= About this exercise =
Copy exactly the lines of the data below that run from the line holding "let yhi := 2 ^ (2 * p) / elo + 1" through the line holding "true => (a, 0)", both ends included.
##### Task input
-- ==== Sys2Proof/Machine/Special.lean ====
section
/-! DEFINITION. Sums in fixed order (05 R97 to R99), the reciprocal seeds (R100 to R102), and the correctly rounded exponential,
logarithm and LOGSUMEXP term (11 R223, 05 R99). -/

namespace Sys2Proof.Machine

/-! ## Sums -/

/-- A product of the matrix node or the delta engine: any NaN operand raises NV (05 R97). -/
def prod (x y : XVal) : XVal × Flags :=
  let (p, f) := XVal.mul x y
  (p, if x.isNaN || y.isNaN then f ||| fNV else f)

/-- The exact sum of a K-group's products with the NaN and infinity rules of 05 R97; none when no product was formed. -/
def exactSum (ps : List (XVal × Flags)) : Option (XVal × Flags) :=
  match ps with
  | [] => none
  | _ =>
    let r := ps.foldl (fun acc p => let (s, f) := XVal.add acc.1 p.1; (s, acc.2 ||| p.2 ||| f)) (XVal.zero, 0)
    some (match r with
      | (.num _ 0 d, f) => (.num false 0 d, f)
      | r => r)

/-- One K-group added to an accumulator word (05 R97): sum rounded to FP32, then the addition rounded to FP32. -/
def accGroup (acc : W32) (ps : List (XVal × Flags)) : W32 × Flags :=
  match exactSum ps with
  | none => (acc, 0)
  | some (s, f) =>
    let (g, fg) := r32 s
    let (t, ft) := XVal.add (f32 acc.toNat) (f32 g)
    let (w, fw) := r32 t
    (BitVec.ofNat 32 w, f ||| fg ||| ft ||| fw)

/-- The pairwise tree of 05 R98 over lanes that may be absent: one level. -/
def treeLevel {α : Type} (op : α → α → α × Flags) : List (Option α) → List (Option α) × Flags
  | a :: b :: rest =>
    let (r, f) := treeLevel op rest
    match a, b with
    | some x, some y => let (z, g) := op x y; (some z :: r, f ||| g)
    | some x, none => (some x :: r, f)
    | none, some y => (some y :: r, f)
    | none, none => (none :: r, f)
  | l => (l, 0)

/-- Four levels reduce sixteen lanes (05 R98). -/
def tree16 {α : Type} (op : α → α → α × Flags) (l : List (Option α)) : Option α × Flags :=
  let (l1, f1) := treeLevel op l
  let (l2, f2) := treeLevel op l1
  let (l3, f3) := treeLevel op l2
  let (l4, f4) := treeLevel op l3
  (l4.headD none, f1 ||| f2 ||| f3 ||| f4)

/-! ## Roots and seeds -/

/-- ⌊√n⌋, one bit at a time from bit k − 1 down. -/
def isqrtBits : Nat → Nat → Nat → Nat
  | 0, _, r => r
  | k + 1, n, r =>
    let c := r + 2 ^ k
    isqrtBits k n (if c * c ≤ n then c else r)

def isqrt (n : Nat) : Nat := isqrtBits (Nat.log2 n / 2 + 1) n 0

/-- T_rcp[i] as an FP32 word (05 R100). -/
def tRcp (i : Nat) : Nat := if i ≥ 128 then 0x3F000000 else (r32 (.num false 128 (128 + i))).1

/-- T_rsq[n] as an FP32 word (05 R101): 1/√((1+h)(1+j/64)) rounded to nearest; the value lies in (1/2, 1]. -/
def tRsq (n : Nat) : Nat :=
  if n ≥ 128 then 0x3F000000
  else if n = 0 then 0x3F800000
  else
    let h := n / 64
    let j := n % 64
    -- the value squared is 64 / ((1+h)(64+j)); 2^25 times the root, rounded down
    let r := isqrt (64 * 2 ^ 50 / ((1 + h) * (64 + j)))
    0x3F000000 + ((r + 1) / 2 - 2 ^ 23)

/-- Splits a positive finite value into m × 2^E with 1 ≤ m < 2: numerator and denominator of m, and E. -/
def normalise (n d : Nat) : Nat × Nat × Int :=
  let e := floorLog2 n d
  let (a, b) := overPow n d e
  (a, b, e)

/-- Chord interpolation y0 + (y1 − y0) × t between two table words, exactly. -/
def chord (y0 y1 : Nat) (t : XVal) : XVal :=
  (XVal.add (f32 y0) (XVal.mul (XVal.sub (f32 y1) (f32 y0)).1 t).1).1

/-- The seed of VRCP (05 R100, R102): word, cause, flags. -/
def seedRcp (x : XVal) : Nat × Cause × Flags :=
  match x with
  | .nan g => (0x7FC00000, .exact, if g then fNV else 0)
  | .inf s => ((if s then 0x80000000 else 0), .exact, 0)
  | .num s n d =>
    let sg (w : Nat) : Nat := if s then w + 0x80000000 else w
    if n = 0 then (sg 0x7F800000, .exact, fDZ)
    else
      let (a, b, e) := normalise n d
      if e < -128 then (sg 0x7F800000, .inexact, fOF ||| fNX)
      else
        -- i: top seven fraction bits; t: the other bits as a fraction
        let i := (a - b) * 128 / b
        let v := XVal.scale2 (chord (tRcp i) (tRcp (i + 1)) (.num false ((a - b) * 128 % b) b)) (-e)
        let (w, c, _) := roundFp 0 0 v
        -- flags only as the corner-case table gives: overflow, or the subnormal grid
        let fl : Flags := if w = 0x7F800000 then fOF ||| fNX
                          else if e > 126 ∨ (e = 126 ∧ a ≠ b) then fUF ||| fNX else 0
        (sg w, c, fl)

/-- The seed of VRSQ (05 R101, R102). -/
def seedRsq (x : XVal) : Nat × Cause × Flags :=
  match x with
  | .nan g => (0x7FC00000, .exact, if g then fNV else 0)
  | .inf s => if s then (0x7FC00000, .exact, fNV) else (0, .exact, 0)
  | .num s n d =>
    if n = 0 then ((if s then 0xFF800000 else 0x7F800000), .exact, fDZ)
    else if s then (0x7FC00000, .exact, fNV)
    else
      let (a, b, e) := normalise n d
      let h := (e % 2).toNat
      let k := (e - h) / 2
      let m := 64 * h + (a - b) * 64 / b
      let v := XVal.scale2 (chord (tRsq m) (tRsq (m + 1)) (.num false ((a - b) * 64 % b) b)) (-k)
      let (w, c, _) := roundFp 0 0 v
      (w, c, 0)

/-! ## Transcendentals by nested intervals -/

/-- Σ 1/(k 2^k) for k from 1, in units of 2^-p, each term rounded down; at most `n` terms. -/
def ln2Terms : Nat → Nat → Nat → Nat
  | 0, _, _ => 0
  | n + 1, k, s => s / k + ln2Terms n (k + 1) (s / 2)

/-- Bounds of ln 2 in units of 2^-p. -/
def ln2Bounds (p : Nat) : Nat × Nat :=
  let v := ln2Terms (p + 4) 1 (2 ^ p / 2)
  (v, v + p + 8)

/-- Taylor sum of e^x for x = x/2^p, terms rounded down; `t` is the current term. -/
def expTerms : Nat → Nat → Nat → Nat → Nat → Nat
  | 0, _, _, _, _ => 0
  | n + 1, p, x, k, t => t + expTerms n p x (k + 1) (t * x / 2 ^ p / k)

/-- Bounds of e^(x/2^p), for 0 ≤ x < 2^p. -/
def expBounds (p lo hi : Nat) : Nat × Nat :=
  let n := p + 8
  (expTerms n p lo 1 (2 ^ p), expTerms n p hi 1 (2 ^ p) + 8 * p + 64)

/-- Σ z^(2k+1)/(2k+1) in units of 2^-p; `t` is the current odd power. -/
def atanhTerms : Nat → Nat → Nat → Nat → Nat → Nat
  | 0, _, _, _, _ => 0
  | n + 1, p, z2, k, t => t / k + atanhTerms n p z2 (k + 2) (t * z2 / 2 ^ p)

/-- Bounds of ln (a/b) for 1 ≤ a/b ≤ 2, in units of 2^-p: 2 artanh ((a−b)/(a+b)). -/
def lnBounds (p a b : Nat) : Nat × Nat :=
  let z := (a - b) * 2 ^ p / (a + b)
  let s := atanhTerms (p / 2 + 8) p (z * z / 2 ^ p) 1 z
  (2 * s, 2 * s + 4 * p + 64)

/-- Tries precisions in turn until both ends of the interval round alike (a value that is no boundary is always decided). -/
def refine (bounds : Nat → XVal × XVal) (rnd : XVal → W32 × Cause × Flags) : Nat → Nat → W32 × Cause × Flags
  | 0, p => rnd (bounds p).1
  | n + 1, p =>
    let (lo, hi) := bounds p
    let a := rnd lo
    if a = rnd hi then a else refine bounds rnd n (2 * p)

/-- 2^a rounded by `rnd` (11 R223). A result far outside every format is replaced by one that rounds alike. -/
def exp2With (rnd : XVal → W32 × Cause × Flags) (x : XVal) : W32 × Cause × Flags :=
  match x with
  | .nan g => rnd (.nan g)
  | .inf s => if s then rnd XVal.zero else rnd (.inf false)
  | .num s n d =>
    if n = 0 then rnd (.num false 1 1)
    else
      let fl : Int := if s then -(((n + d - 1) / d : Nat) : Int) else ((n / d : Nat) : Int)
      let k : Int := clampInt (-2000) 2000 fl
      -- the fraction x − ⌊x⌋ as fr/d
      let fr := if s then (d - n % d) % d else n % d
      if fr = 0 ∨ k ≠ fl then rnd (XVal.scale2 (.num false (if k ≠ fl then 3 else 1) 1) k)
      else
        let bnds (p : Nat) : XVal × XVal :=
          let (l, h) := ln2Bounds p
          let (a, b) := expBounds p (fr * l / d) (fr * h / d + 1)
          (XVal.scale2 (.num false a (2 ^ p)) k, XVal.scale2 (.num false b (2 ^ p)) k)
        refine bnds rnd 6 64

/-- log2 a rounded by `rnd` (11 R223). -/
def log2With (rnd : XVal → W32 × Cause × Flags) (x : XVal) : W32 × Cause × Flags :=
  match x with
  | .nan g => rnd (.nan g)
  | .inf s => if s then let (w, c, _) := rnd (.nan false); (w, c, fNV) else rnd (.inf false)
  | .num s n d =>
    if n = 0 then let (w, c, f) := rnd (.inf true); (w, c, f ||| fDZ)
    else if s then let (w, c, _) := rnd (.nan false); (w, c, fNV)
    else
      let (a, b, e) := normalise n d
      if a = b then rnd (XVal.ofInt e)
      else
        let bnds (p : Nat) : XVal × XVal :=
          let (l, h) := lnBounds p a b
          let (l2, h2) := ln2Bounds p
          ((XVal.add (XVal.ofInt e) (.num false l h2)).1, (XVal.add (XVal.ofInt e) (.num false h l2)).1)
        refine bnds rnd 6 64

/-- L = ln(1 + e^−d) rounded to FP32 (05 R99), for d = n/m ≥ 0. Beyond d = 104 it is below half the smallest subnormal. -/
def lseTerm (n m : Nat) : Nat :=
  if n ≥ 104 * m then 0
  else
    let rnd (v : XVal) : W32 × Cause × Flags := let (w, c, _) := roundFp 0 0 v; (BitVec.ofNat 32 w, c, 0)
    let bnds (p : Nat) : XVal × XVal :=
      let (l, h) := ln2Bounds p
      let dl := n * 2 ^ p / m
      let k := dl / h
      -- d − k ln 2 lies in [rlo, rhi]
      let rlo := dl - k * h
      let rhi := dl + 1 - k * l
      let (elo, ehi) := expBounds p rlo rhi
      -- y = e^−d in [ylo, yhi] as fractions over 2^p · 2^k
      let ylo := 2 ^ (2 * p) / ehi
      let yhi := 2 ^ (2 * p) / elo + 1
      let one := 2 ^ (p + k)
      let q := p + k
      ((.num false (lnBounds q (one + ylo) one).1 (2 ^ q)), (.num false (lnBounds q (one + yhi) one).2 (2 ^ q)))
    (refine bnds rnd 6 64).1.toNat

/-- The LOGSUMEXP combination of two FP32 words (05 R99). -/
def lse (a b : W32) : W32 × Flags :=
  let x := f32 a.toNat
  let y := f32 b.toNat
  match x, y with
  | .nan _, _ => (0x7FC00000, fNV)
  | _, .nan _ => (0x7FC00000, fNV)
  | .inf true, _ => (b, 0)
  | _, .inf true => (a, 0)
  | .inf false, _ => (0x7F800000, 0)
  | _, .inf false => (0x7F800000, 0)
  | x, y =>
    let m := if XVal.lt x y then y else x
    match (XVal.sub x y).1 with
    | .num _ n d =>
      let (w, f) := r32 (XVal.add m (f32 (lseTerm n d))).1
      (BitVec.ofNat 32 w, f)
    | _ => (0x7FC00000, fNV)

end Sys2Proof.Machine
end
##########
= Your solution =
      let yhi := 2 ^ (2 * p) / elo + 1
      let one := 2 ^ (p + k)
      let q := p + k
      ((.num false (lnBounds q (one + ylo) one).1 (2 ^ q)), (.num false (lnBounds q (one + yhi) one).2 (2 ^ q)))
    (refine bnds rnd 6 64).1.toNat

/-- The LOGSUMEXP combination of two FP32 words (05 R99). -/
def lse (a b : W32) : W32 × Flags :=
  let x := f32 a.toNat
  let y := f32 b.toNat
  match x, y with
  | .nan _, _ => (0x7FC00000, fNV)
  | _, .nan _ => (0x7FC00000, fNV)
  | .inf true, _ => (b, 0)
  | _, .inf true => (a, 0)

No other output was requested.